- _The task_
Using the data that follows, give the number of lines in which the word "fillIline" occurs. Write only the number.

- _Saved data entries_
-- ==== Sys2Proof/Machine/Storage.lean ====
section
/-! DEFINITION. Accessors of State, the raising of interrupt sources, and byte-coded storage: banks, the CE log, the
borrow window, reads and writes of stored bytes (chapters 9, 10 and 11). -/

namespace Sys2Proof.Machine

/-! ### Accessors -/

def State.thr (s : State) (t : ThreadId) : Thread := s.threads[t.val]
/-- The tile is frozen by a debug halt (R460). -/
def State.frozen (s : State) : Bool := s.dbg.halted || s.dbg.halting
def State.setThr (s : State) (t : ThreadId) (x : Thread) : State := { s with threads := s.threads.set t.val x }
def State.modThr (s : State) (t : ThreadId) (f : Thread → Thread) : State := s.setThr t (f (s.thr t))
def State.cor (s : State) (c : CoreId) : Core := s.cores[c.val]
def State.setCor (s : State) (c : CoreId) (x : Core) : State := { s with cores := s.cores.set c.val x }
def State.modCor (s : State) (c : CoreId) (f : Core → Core) : State := s.setCor c (f (s.cor c))
def State.modArch (s : State) (t : ThreadId) (f : Arch → Arch) : State :=
  s.modThr t fun th => { th with arch := f th.arch }

/-- Every thread number, ascending. -/
def threadIds : List ThreadId := List.finRange 128
/-- Every core number, ascending. -/
def coreIds : List CoreId := List.finRange 16

/-- Apply a change to every thread. -/
def State.mapThreads (s : State) (f : Thread → Thread) : State := { s with threads := s.threads.map f }

/-! ### Interrupt sources -/

/-- Does a source hold state (R266, R267)? -/
def srcExists (i : Nat) : Bool :=
  decide ((1 ≤ i ∧ i ≤ 13) ∨ (16 ≤ i ∧ i ≤ 55) ∨ (64 ≤ i ∧ i ≤ 447))

/-- Has a source an always-on latch (R266)? -/
def srcAon (i : Nat) : Bool :=
  decide (i = 7 ∨ (16 ≤ i ∧ i ≤ 31) ∨ (35 ≤ i ∧ i ≤ 38) ∨ (64 ≤ i ∧ i ≤ 319))

def State.src (s : State) (i : Nat) : Src := smGet Src.boot s.tic.src i
def State.setSrc (s : State) (i : Nat) (x : Src) : State :=
  { s with tic := { s.tic with src := smPut Src.boot s.tic.src i x } }

/-- Are the rest levels emulated: a debugger is attached (R458), and the tile has left the level in which its break met it (R450)? -/
def State.emulates (s : State) : Bool := s.dbg.attached && !s.whi.presenceDue

/-- Does the TIC's clock stand still: the tile rests, and its level is not an emulated one (R270, R450, R458)? -/
def State.ticStopped (s : State) : Bool := decide (s.pwr.rest ≠ .run) && !s.emulates

/-- A rising edge on a source: PEND sets (R269); while the TIC's clock is stopped, the always-on latch catches the edge of
a source that has one (R270). -/
def raiseSrc (i : Nat) (s : State) : State :=
  if srcExists i = false then s
  else if s.ticStopped then
    (if srcAon i then { s with tic := { s.tic with latches := s.tic.latches ||| (1#512 <<< i) } } else s)
  else s.setSrc i { s.src i with pend := true }

/-- A source's request vanishes: PEND clears and any hold is released (R271, R274). -/
def retractSrc (i : Nat) (s : State) : State := s.setSrc i { s.src i with pend := false, held := none }

/-- Release the hold of a source, PEND staying as it is (R274). -/
def releaseHold (i : Nat) (s : State) : State := s.setSrc i { s.src i with held := none }

/-! ### Regions of stored bytes -/

/-- First byte address of the view of a core's scratchpad (R291). -/
def spadBase (c : Nat) : Nat := 0x01000000 + c * 0x20000

/-- The core whose scratchpad view holds a byte address (R291). -/
def spadCore (a : Nat) : Option CoreId :=
  if h : 0x01000000 ≤ a ∧ a < 0x01200000 ∧ (a - 0x01000000) % 0x20000 < 0x18000
  then some ⟨(a - 0x01000000) / 0x20000, by omega⟩ else none

/-- The offset of a byte in its scratchpad. -/
def spadOff (a : Nat) : Nat := (a - 0x01000000) % 0x20000

def isKeep (a : Nat) : Bool := decide (0xF0000000 ≤ a ∧ a < 0xF0020000)
def isKennel (a : Nat) : Bool := decide (0x10700000 ≤ a ∧ a < 0x10760000)

/-- The bank number of a stored byte (R336). -/
def bankOf (a : Nat) : Nat :=
  match spadCore a with
  | some c => 20 + 4 * c.val + (spadOff a / 6) % 4
  | none => if isKeep a then 84 else if isKennel a then 16 + (a / 6) % 4 else (a / 6) % 16

/-- The position of a byte in its stored cell (R338). -/
def laneOf (a : Nat) : Nat :=
  match spadCore a with
  | some _ => spadOff a % 6
  | none => a % 6

/-- The first byte of the stored cell that holds a byte: it names the cell (R136, R342). -/
def cellKey (a : Nat) : Nat := a - laneOf a

/-! ### Correctable errors -/

/-- One more correctable error in a bank (R336): saturating, with SAT and source 2 when it reaches 0xFFFF (R352). -/
def countCE (b : Nat) (s : State) : State :=
  let v := s.ecc.cecnt.getD b 0
  if v = 0xFFFF then s
  else
    let s1 := { s with ecc := { s.ecc with cecnt := s.ecc.cecnt.set b (v + 1) } }
    if v + 1 = 0xFFFF then raiseSrc 2 { s1 with ecc := { s1.ecc with sat := true } } else s1

/-- Enter a CE byte or word in the CE log (R337), with source 1 when the log was empty (R352). -/
def logCE (e : EccEntry) (s : State) : State :=
  if s.ecc.celog.any (fun x => x.addr == e.addr && x.lane == e.lane && x.prog == e.prog) then s
  else if 16 ≤ s.ecc.celog.length then { s with ecc := { s.ecc with ceovf := true } }
  else
    let s1 := { s with ecc := { s.ecc with celog := s.ecc.celog ++ [e] } }
    if s.ecc.celog.isEmpty then raiseSrc 1 s1 else s1

/-- Enter a byte in the UE log (R341), with source 3 when the entry is dropped. -/
def logUE (e : EccEntry) (s : State) : State :=
  if 8 ≤ s.ecc.uelog.length then raiseSrc 3 { s with ecc := { s.ecc with ueovf := true } }
  else { s with ecc := { s.ecc with uelog := s.ecc.uelog ++ [e] } }

/-- A log entry for a stored byte (R338). -/
def byteEntry (a : Nat) (b : StoredByte) (wr : Bool) : EccEntry where
  prog := false
  lane := BitVec.ofNat 3 (laneOf a)
  syn := (byteSyn b).setWidth 6
  wr := wr
  addr := BitVec.ofNat 36 a

/-! ### The borrow window -/

/-- How an access meets a borrowed window: through the redirection of R317, or as the test routine's own explicit M-level
access, which reaches the scratchpad's own cells. -/
inductive Via where
  | normal
  | owner
  deriving DecidableEq, Repr

/-- Is a scratchpad offset inside the active borrow window of its core (R314)? -/
def inWindow (w : Borrow) (off : Nat) : Bool := w.active && decide (off / 1024 = w.base.toNat)

/-- Where a window's byte is read: in the buffer or in the scratchpad (R316, R317). DEDUCED (notes/assumptions/16.md). -/
def windowReadsBuffer (w : Borrow) (via : Via) : Bool :=
  if w.copying then w.back else decide (via = .normal)

/-- The stored byte a read reaches (R316, R317). -/
def rawByte (s : State) (via : Via) (a : Nat) : StoredByte :=
  match spadCore a with
  | some c =>
    let w := (s.cor c).borrow
    if inWindow w (spadOff a) && windowReadsBuffer w via then smGet 0 w.buf (spadOff a % 1024) else smGet 0 s.mem a
  | none => smGet 0 s.mem a

/-- Put a stored byte in the storage behind an address. -/
def putMem (s : State) (a : Nat) (b : StoredByte) : State := { s with mem := smPut 0 s.mem a b }

/-- Put a stored byte in a core's borrow buffer. -/
def putBuf (s : State) (c : CoreId) (off : Nat) (b : StoredByte) : State :=
  s.modCor c fun k => { k with borrow := { k.borrow with buf := smPut 0 k.borrow.buf (off % 1024) b } }

/-- The stored byte a write leaves: in the scratchpad, in the buffer, or in both while a copy runs (R316, R317). -/
def putRaw (s : State) (via : Via) (a : Nat) (b : StoredByte) : State :=
  match spadCore a with
  | some c =>
    let w := (s.cor c).borrow
    let off := spadOff a
    if inWindow w off then
      (if w.copying then putBuf (putMem s a b) c off b
       else if via = .normal then putBuf s c off b
       else putMem s a b)
    else putMem s a b
  | none => putMem s a b

/-! ### Reading and writing bytes -/

/-- Clear every reservation on a stored cell (R136). -/
def clearResv (key : Nat) (s : State) : State :=
  s.mapThreads fun th => if th.resv = some key then { th with resv := none } else th

/-- A read of a byte by a thread, a spill engine or the heel: its class, with a CE byte counted, logged and, in legacy mode
outside the keep store, written back (R332 to R334). -/
def readByte (s : State) (via : Via) (a : Nat) : ByteClass × State :=
  let b := rawByte s via a
  match classify b with
  | .ce d =>
    let wb := s.ecc.legacy && !isKeep a
    let s1 := logCE (byteEntry a b wb) (countCE (bankOf a) s)
    (.ce d, if wb then putRaw s1 via a (encByte d) else s1)
  | k => (k, s)

/-- What a read of several bytes delivers (R332). -/
inductive ReadRes where
  | ok (bs : List Byte)
  | poison
  | ue
  deriving DecidableEq, Repr

/-- Join the class of one more byte to a result: an uncorrectable byte outranks a poisoned one (R332). -/
def ReadRes.add (r : ReadRes) (k : ByteClass) : ReadRes :=
  match r, k with
  | .ue, _ => .ue
  | _, .ue => .ue
  | .poison, _ => .poison
  | _, .poison => .poison
  | .ok bs, .clear => .ok (bs ++ [0])
  | .ok bs, .good d => .ok (bs ++ [d])
  | .ok bs, .ce d => .ok (bs ++ [d])

/-- A read of the bytes at the given addresses, in order (R332, R333). Several correctable bytes of one read enter the CE log in this
order, ascending in every caller (R337; DESIGN CHOICE, notes/assumptions/123.md). -/
def readAddrs (s : State) (via : Via) : List Nat → ReadRes × State
  | as => as.foldl (fun acc a =>
      let r := readByte acc.2 via a
      (acc.1.add r.1, r.2)) (.ok [], s)

/-- n addresses from a. -/
def span (a n : Nat) : List Nat := (List.range n).map (a + ·)

/-- A read of n bytes from a (R332, R333). -/
def readSpan (s : State) (via : Via) (a n : Nat) : ReadRes × State := readAddrs s via (span a n)

/-- A peek of n bytes: corrected data, nothing counted, logged or written (R332). -/
def peekSpan (s : State) (via : Via) (a n : Nat) : ReadRes :=
  (span a n).foldl (fun acc x => acc.add (classify (rawByte s via x))) (.ok [])

/-- Write bytes with fresh codes from a, clearing the reservations on the cells they reach (R330, R136). A reservation is known by its
cell's address, also one taken through a borrow buffer (DESIGN CHOICE, notes/assumptions/105.md). -/
def writeSpan (s : State) (via : Via) (a : Nat) (bs : List Byte) : State :=
  let s1 := (bs.zip (List.range bs.length)).foldl (fun acc e => putRaw acc via (a + e.2) (encByte e.1)) s
  ((span a bs.length).map cellKey).dedup.foldl (fun acc key => clearResv key acc) s1

/-! ### Program memory -/

/-- Where a word address lies (R295). -/
inductive PRegion where
  | local | shared | rom
  deriving DecidableEq, Repr

/-- The region of a word address; none where it is unmapped (R295). -/
def pregion (a : Nat) : Option PRegion :=
  if a < 0x8000 then some .local
  else if 0x10000 ≤ a ∧ a < 0x90000 then some .shared
  else if 0xFF000 ≤ a ∧ a < 0x100000 then some .rom
  else none

/-- A read of a shared-store word: a correctable word is counted, logged, written back in legacy mode, and raises source 6
(R350). The Bool says whether the word is uncorrectable. -/
def readShared (s : State) (a : Nat) : (PWord × Bool) × State :=
  let v := smGet sharedKill s.sprog a
  match classifyWord v with
  | .good w => ((w, false), s)
  | .ue w => ((w, true), s)
  | .ce w syn =>
    let e : EccEntry := { prog := true, lane := 0, syn := syn, wr := s.ecc.legacy, addr := BitVec.ofNat 36 a }
    let s1 := raiseSrc 6 (logCE e (countCE 85 s))
    ((w, false), if s.ecc.legacy then { s1 with sprog := smPut sharedKill s1.sprog a (encShared w) } else s1)

/-- The I-cache line of a core that holds a word address, if one does (R193). -/
def iline (k : Core) (a : Nat) : Option ILine := k.ilines.find? fun l => decide (l.addr = a - a % 8)

/-- Insert a line as the most recently used of its set; a full set loses its least recently used line (R193). The set of a line is its
word address ÷ 8 modulo 256. DESIGN CHOICE (notes/assumptions/113.md). Lines stand
oldest first. -/
def insIline (ls : List ILine) (l : ILine) : List ILine :=
  let set := fun (x : ILine) => decide ((x.addr / 8) % 256 = (l.addr / 8) % 256)
  let others := ls.filter fun x => decide (x.addr ≠ l.addr)
  let mine := others.filter set
  let kept := if 2 ≤ mine.length then (match mine with
    | old :: _ => others.filter fun x => decide (x.addr ≠ old.addr)
    | [] => others) else others
  kept ++ [l]

/-- Fill an I-cache line of 8 words from the shared program store, each with fresh parity (R193, R329, R350). -/
def fillIline (s : State) (c : CoreId) (a : Nat) : State :=
  let base := a - a % 8
  let r := (span base 8).foldl (fun acc x =>
      let v := readShared acc.2 x
      (acc.1 ++ [(encLocal v.1.1, v.1.2)], v.2)) (([] : List (BitVec 16 × Bool)), s)
  r.2.modCor c fun k => { k with ilines := insIline k.ilines { addr := base, words := r.1 } }

/-- What a fetch of a word finds. -/
inductive FetchRes where
  | word (w : PWord)
  | parity
  | unmapped
  deriving DecidableEq, Repr

/-- The I-cache line that serves a word, as the most recently used, after a fill where no line holds it or where the word fails its
parity, which discards the line with no exception (R193, R194). -/
def touchIline (s : State) (c : CoreId) (a : Nat) : State :=
  match iline (s.cor c) a with
  | some l =>
    if localOk (l.words.getD (a % 8) (0, false)).1 then s.modCor c fun k => { k with ilines := insIline k.ilines l }
    else fillIline (s.modCor c fun k => { k with ilines := k.ilines.filter fun x => decide (x.addr ≠ l.addr) }) c a
  | none => fillIline s c a

/-- A fetch of a word by a core (R193, R194, R295, R350): from local RAM with its parity, from the I-cache after a fill
where the core is in normal mode, from the shared store itself in deterministic mode (R220), from the boot ROM. A word that a
deterministic core fetches so is treated as one that a fill reads and delivers: counted and logged, or program parity (R350; DESIGN
CHOICE, notes/assumptions/125.md). -/
def fetchWord (s : State) (c : CoreId) (a : WAddr) : FetchRes × State :=
  match pregion a.toNat with
  | none => (.unmapped, s)
  | some .rom => (.word (Config.bootWord a.toNat), s)
  | some .local =>
    let v := smGet localKill (s.cor c).lprog a.toNat
    (if localOk v then .word (v.extractLsb' 0 14) else .parity, s)
  | some .shared =>
    if (s.cor c).act then
      let r := readShared s a.toNat
      (if r.1.2 then .parity else .word r.1.1, r.2)
    else
      let s1 := touchIline s c a.toNat
      match iline (s1.cor c) a.toNat with
      | some l =>
        let e := l.words.getD (a.toNat % 8) (0, false)
        (if e.2 then .parity else .word (e.1.extractLsb' 0 14), s1)
      | none => (.parity, s1)

end Sys2Proof.Machine
end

- _Exercise solution_
3